Una volta individuati i punti di miglioramento aziendali attraverso attività come la Gap Analysis, è comunque necessario creare processi per l’implementazione di misure tecniche, per la valutazione dei fornitori già contrattualizzati e quelli da contrattualizzare, nonché per la stesura di policy e procedure interne per regolare i business process e il corretto trattamento dei dati personali. È quindi opportuno procedere metodicamente, elencando e ordinando le azioni di mitigazione, ad esempio in base alla complessità di esecuzione, e creando un piano di rientro.

La nostra metodologia per l’allineamento cybersecurity all’art. 32 GDPR prevede quindi diverse attività di consulenza per la corretta implementazione delle misure di mitigazione proposte in sede di Gap Analysis o consigliate da altre società.
In particolare, si prevedono, a titolo esemplificativo, le seguenti attività:
a. Revisione delle liste degli amministratori di sistema, rendendole compatibili con il provvedimento del Garante Privacy del 27 novembre 2008 e successive modifiche (www.garanteprivacy.it/web/guest/home/docweb/-/docweb-display/docweb/1577499);
b. Revisione delle procedure per la valutazione dell’operato degli amministratori di sistema, in maniera conforme al suddetto provvedimento, o esecuzione della stessa attività, che viene inoltre verbalizzata;
c. Revisione delle procedure per la gestione degli incidenti di sicurezza e l’eventuale notifica dei data breach, ex artt. 33 e 34 GDPR;
d. Revisione della Policy Strumenti IT o altra documentazione riguardante l’uso accettabile della strumentazione aziendale;
e. Impostazione e redazione di eventuale altra documentazione relativa alla cybersecurity;
f.
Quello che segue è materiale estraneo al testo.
-- ==== Sys2Proof/Laws/State.lean ====
section
/-! SUPPORT. One lemma for each field of the state under each update, and under the shared single-record operations. -/

namespace Sys2Proof.Machine
namespace State

variable (s : State)

/-! ### modDesc -/

@[simp] theorem modDesc_ports (d : DescIdx) (f : Desc → Desc) : (s.modDesc d f).ports = s.ports := rfl
@[simp] theorem modDesc_tports (d : DescIdx) (f : Desc → Desc) : (s.modDesc d f).tports = s.tports := rfl
@[simp] theorem modDesc_eng (d : DescIdx) (f : Desc → Desc) : (s.modDesc d f).eng = s.eng := rfl
@[simp] theorem modDesc_mons (d : DescIdx) (f : Desc → Desc) : (s.modDesc d f).mons = s.mons := rfl
@[simp] theorem modDesc_ticks (d : DescIdx) (f : Desc → Desc) : (s.modDesc d f).ticks = s.ticks := rfl
@[simp] theorem modDesc_arrivals (d : DescIdx) (f : Desc → Desc) : (s.modDesc d f).arrivals = s.arrivals := rfl
@[simp] theorem modDesc_evc (d : DescIdx) (f : Desc → Desc) : (s.modDesc d f).evc = s.evc := rfl
@[simp] theorem modDesc_mgmt (d : DescIdx) (f : Desc → Desc) : (s.modDesc d f).mgmt = s.mgmt := rfl
@[simp] theorem modDesc_resetAsserted (d : DescIdx) (f : Desc → Desc) : (s.modDesc d f).resetAsserted = s.resetAsserted := rfl
@[simp] theorem modDesc_freeDraws (d : DescIdx) (f : Desc → Desc) : (s.modDesc d f).freeDraws = s.freeDraws := rfl
@[simp] theorem modDesc_pending (d : DescIdx) (f : Desc → Desc) : (s.modDesc d f).pending = s.pending := rfl
@[simp] theorem modDesc_port (d : DescIdx) (f : Desc → Desc) (j : Fin 4) : (s.modDesc d f).port j = s.port j := rfl
@[simp] theorem modDesc_slot (d : DescIdx) (f : Desc → Desc) (j : Fin 4) (l : Fin 8) : (s.modDesc d f).slot j l = s.slot j l := rfl
@[simp] theorem modDesc_tport (d : DescIdx) (f : Desc → Desc) (j : Fin 4) : (s.modDesc d f).tport j = s.tport j := rfl
@[simp] theorem modDesc_mon (d : DescIdx) (f : Desc → Desc) (j : Fin 16) : (s.modDesc d f).mon j = s.mon j := rfl

/-! ### modPort -/

@[simp] theorem modPort_map (i : Fin 4) (f : IPort → IPort) : (s.modPort i f).map = s.map := rfl
@[simp] theorem modPort_tports (i : Fin 4) (f : IPort → IPort) : (s.modPort i f).tports = s.tports := rfl
@[simp] theorem modPort_eng (i : Fin 4) (f : IPort → IPort) : (s.modPort i f).eng = s.eng := rfl
@[simp] theorem modPort_mons (i : Fin 4) (f : IPort → IPort) : (s.modPort i f).mons = s.mons := rfl
@[simp] theorem modPort_ticks (i : Fin 4) (f : IPort → IPort) : (s.modPort i f).ticks = s.ticks := rfl
@[simp] theorem modPort_arrivals (i : Fin 4) (f : IPort → IPort) : (s.modPort i f).arrivals = s.arrivals := rfl
@[simp] theorem modPort_evc (i : Fin 4) (f : IPort → IPort) : (s.modPort i f).evc = s.evc := rfl
@[simp] theorem modPort_mgmt (i : Fin 4) (f : IPort → IPort) : (s.modPort i f).mgmt = s.mgmt := rfl
@[simp] theorem modPort_resetAsserted (i : Fin 4) (f : IPort → IPort) : (s.modPort i f).resetAsserted = s.resetAsserted := rfl
@[simp] theorem modPort_freeDraws (i : Fin 4) (f : IPort → IPort) : (s.modPort i f).freeDraws = s.freeDraws := rfl
@[simp] theorem modPort_pending (i : Fin 4) (f : IPort → IPort) : (s.modPort i f).pending = s.pending := rfl
@[simp] theorem modPort_desc (i : Fin 4) (f : IPort → IPort) (e : DescIdx) : (s.modPort i f).desc e = s.desc e := rfl
@[simp] theorem modPort_tport (i : Fin 4) (f : IPort → IPort) (j : Fin 4) : (s.modPort i f).tport j = s.tport j := rfl
@[simp] theorem modPort_mon (i : Fin 4) (f : IPort → IPort) (j : Fin 16) : (s.modPort i f).mon j = s.mon j := rfl

/-! ### modSlot -/

@[simp] theorem modSlot_map (i : Fin 4) (k : Fin 8) (f : Slot → Slot) : (s.modSlot i k f).map = s.map := rfl
@[simp] theorem modSlot_tports (i : Fin 4) (k : Fin 8) (f : Slot → Slot) : (s.modSlot i k f).tports = s.tports := rfl
@[simp] theorem modSlot_eng (i : Fin 4) (k : Fin 8) (f : Slot → Slot) : (s.modSlot i k f).eng = s.eng := rfl
@[simp] theorem modSlot_mons (i : Fin 4) (k : Fin 8) (f : Slot → Slot) : (s.modSlot i k f).mons = s.mons := rfl
@[simp] theorem modSlot_ticks (i : Fin 4) (k : Fin 8) (f : Slot → Slot) : (s.modSlot i k f).ticks = s.ticks := rfl
@[simp] theorem modSlot_arrivals (i : Fin 4) (k : Fin 8) (f : Slot → Slot) : (s.modSlot i k f).arrivals = s.arrivals := rfl
@[simp] theorem modSlot_evc (i : Fin 4) (k : Fin 8) (f : Slot → Slot) : (s.modSlot i k f).evc = s.evc := rfl
@[simp] theorem modSlot_mgmt (i : Fin 4) (k : Fin 8) (f : Slot → Slot) : (s.modSlot i k f).mgmt = s.mgmt := rfl
@[simp] theorem modSlot_resetAsserted (i : Fin 4) (k : Fin 8) (f : Slot → Slot) : (s.modSlot i k f).resetAsserted = s.resetAsserted := rfl
@[simp] theorem modSlot_freeDraws (i : Fin 4) (k : Fin 8) (f : Slot → Slot) : (s.modSlot i k f).freeDraws = s.freeDraws := rfl
@[simp] theorem modSlot_pending (i : Fin 4) (k : Fin 8) (f : Slot → Slot) : (s.modSlot i k f).pending = s.pending := rfl
@[simp] theorem modSlot_desc (i : Fin 4) (k : Fin 8) (f : Slot → Slot) (e : DescIdx) : (s.modSlot i k f).desc e = s.desc e := rfl
@[simp] theorem modSlot_tport (i : Fin 4) (k : Fin 8) (f : Slot → Slot) (j : Fin 4) : (s.modSlot i k f).tport j = s.tport j := rfl
@[simp] theorem modSlot_mon (i : Fin 4) (k : Fin 8) (f : Slot → Slot) (j : Fin 16) : (s.modSlot i k f).mon j = s.mon j := rfl

/-! ### modTPort -/

@[simp] theorem modTPort_map (t : Fin 4) (f : TPort → TPort) : (s.modTPort t f).map = s.map := rfl
@[simp] theorem modTPort_ports (t : Fin 4) (f : TPort → TPort) : (s.modTPort t f).ports = s.ports := rfl
@[simp] theorem modTPort_eng (t : Fin 4) (f : TPort → TPort) : (s.modTPort t f).eng = s.eng := rfl
@[simp] theorem modTPort_mons (t : Fin 4) (f : TPort → TPort) : (s.modTPort t f).mons = s.mons := rfl
@[simp] theorem modTPort_ticks (t : Fin 4) (f : TPort → TPort) : (s.modTPort t f).ticks = s.ticks := rfl
@[simp] theorem modTPort_arrivals (t : Fin 4) (f : TPort → TPort) : (s.modTPort t f).arrivals = s.arrivals := rfl
@[simp] theorem modTPort_evc (t : Fin 4) (f : TPort → TPort) : (s.modTPort t f).evc = s.evc := rfl
@[simp] theorem modTPort_mgmt (t : Fin 4) (f : TPort → TPort) : (s.modTPort t f).mgmt = s.mgmt := rfl
@[simp] theorem modTPort_resetAsserted (t : Fin 4) (f : TPort → TPort) : (s.modTPort t f).resetAsserted = s.resetAsserted := rfl
@[simp] theorem modTPort_freeDraws (t : Fin 4) (f : TPort → TPort) : (s.modTPort t f).freeDraws = s.freeDraws := rfl
@[simp] theorem modTPort_pending (t : Fin 4) (f : TPort → TPort) : (s.modTPort t f).pending = s.pending := rfl
@[simp] theorem modTPort_desc (t : Fin 4) (f : TPort → TPort) (e : DescIdx) : (s.modTPort t f).desc e = s.desc e := rfl
@[simp] theorem modTPort_port (t : Fin 4) (f : TPort → TPort) (j : Fin 4) : (s.modTPort t f).port j = s.port j := rfl
@[simp] theorem modTPort_slot (t : Fin 4) (f : TPort → TPort) (j : Fin 4) (l : Fin 8) : (s.modTPort t f).slot j l = s.slot j l := rfl
@[simp] theorem modTPort_mon (t : Fin 4) (f : TPort → TPort) (j : Fin 16) : (s.modTPort t f).mon j = s.mon j := rfl
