@[simp] theorem endQueued_mon (j : Job) (e : Ending) (m : Fin 16) :
    (endQueued j e s).mon m = (endNotice j s).mon m := by
  rw [endQueued, raise_mon, endNotice_mon, endNotice_mon]; rfl

@[simp] theorem endActive_tports (e : Ending) : (endActive e s).tports = s.tports := by unfold endActive; split <;> simp
@[simp] theorem endActive_ticks (e : Ending) : (endActive e s).ticks = s.ticks := by unfold endActive; split <;> simp
@[simp] theorem endActive_arrivals (e : Ending) : (endActive e s).arrivals = s.arrivals := by unfold endActive; split <;> simp
@[simp] theorem endActive_mgmt (e : Ending) : (endActive e s).mgmt = s.mgmt := by unfold endActive; split <;> simp
@[simp] theorem endActive_resetAsserted (e : Ending) : (endActive e s).resetAsserted = s.resetAsserted := by unfold endActive; split <;> simp
@[simp] theorem endActive_freeDraws (e : Ending) : (endActive e s).freeDraws = s.freeDraws := by unfold endActive; split <;> simp
@[simp] theorem endActive_pending (e : Ending) : (endActive e s).pending = s.pending := by unfold endActive; split <;> simp
@[simp] theorem endActive_tport (e : Ending) (x : Fin 4) : (endActive e s).tport x = s.tport x := by
  simp [State.tport]

theorem endActive_none (e : Ending) (h : s.eng.active = none) : endActive e s = s := by simp [endActive, h]

/-- The engine when the active job has ended (R111, R112). -/
@[simp] theorem endActive_eng (e : Ending) :
    (endActive e s).eng = if s.eng.active = none then s.eng else s.eng.afterJob := by
  unfold endActive; split
  · next h => simp [h]
  · next j h => simp [h]

/-- The map when the active job has ended: the outcome is written, and a MIGRATING descriptor of a started job is
LIVE (R111). -/
theorem endActive_desc (e : Ending) {j : Job} (h : s.eng.active = some j) (d : DescIdx) :
    (endActive e s).desc d =
      if d = ordIdx j.desc then
        { s.desc d with
          outcome := e.outcome
          state := if s.eng.started = true ∧ (s.desc d).state = .migrating then .live else (s.desc d).state }
      else s.desc d := by
  simp only [endActive, h, State.modEng_desc, raise_desc, release_desc, endNotice_desc, State.modDesc_desc]
  split
  · next hd => subst hd; rfl
  · rfl

/-- A descriptor after the end of the active job differs at most in its outcome and in becoming LIVE. -/
theorem endActive_desc_eq (e : Ending) (d : DescIdx) :
    ∃ o st, (endActive e s).desc d = { s.desc d with outcome := o, state := st } ∧
      (st = (s.desc d).state ∨ ((s.desc d).state = .migrating ∧ st = .live)) := by
  cases h : s.eng.active with
  | none => exact ⟨(s.desc d).outcome, (s.desc d).state, by rw [endActive_none s e h], .inl rfl⟩
  | some j =>
    rw [endActive_desc s e h]
    split
    · refine ⟨_, _, rfl, ?_⟩
      split
      · next hc => exact .inr ⟨hc.2, rfl⟩
      · exact .inl rfl
    · exact ⟨(s.desc d).outcome, (s.desc d).state, rfl, .inl rfl⟩

/-- The ports when the active job has ended: the writes held on its lines are released (R129). -/
theorem endActive_ports (e : Ending) {j : Job} (h : s.eng.active = some j) :
    (endActive e s).ports = (release (Hold.onDescLine (ordIdx j.desc)) s).ports := by
  simp [endActive, h, release]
Assistenza nella predisposizione di tecnologie e procedure per facilitare i diritti dell’interessato (ad es. nel caso di diritto alla portabilità ex art. 20.1 GDPR e del diritto all’oblio ex art. 17.2 GDPR);
g. Assistenza nell’applicazione e proceduralizzazione del principio di Data Protection by Design/Default nella progettazione di nuovi processi, prodotti e servizi, a norma dell’art. 25 GDPR.

Tutte le procedure, i template, e le policy redatte o revisionate verranno successivamente sottoposte ad un’attività di revisione con il Cliente, perché siano il più possibile personalizzate a seconda delle misure di sicurezza in atto, dei sistemi in uso e delle già esistenti politiche aziendali. La presenza di tali documenti non solo contribuisce all’accountability aziendale, ma rende l’azienda/l’ente capace di rispondere reattivamente a eventi quali data breach o richieste di esercizio dei diritti da parte degli interessati.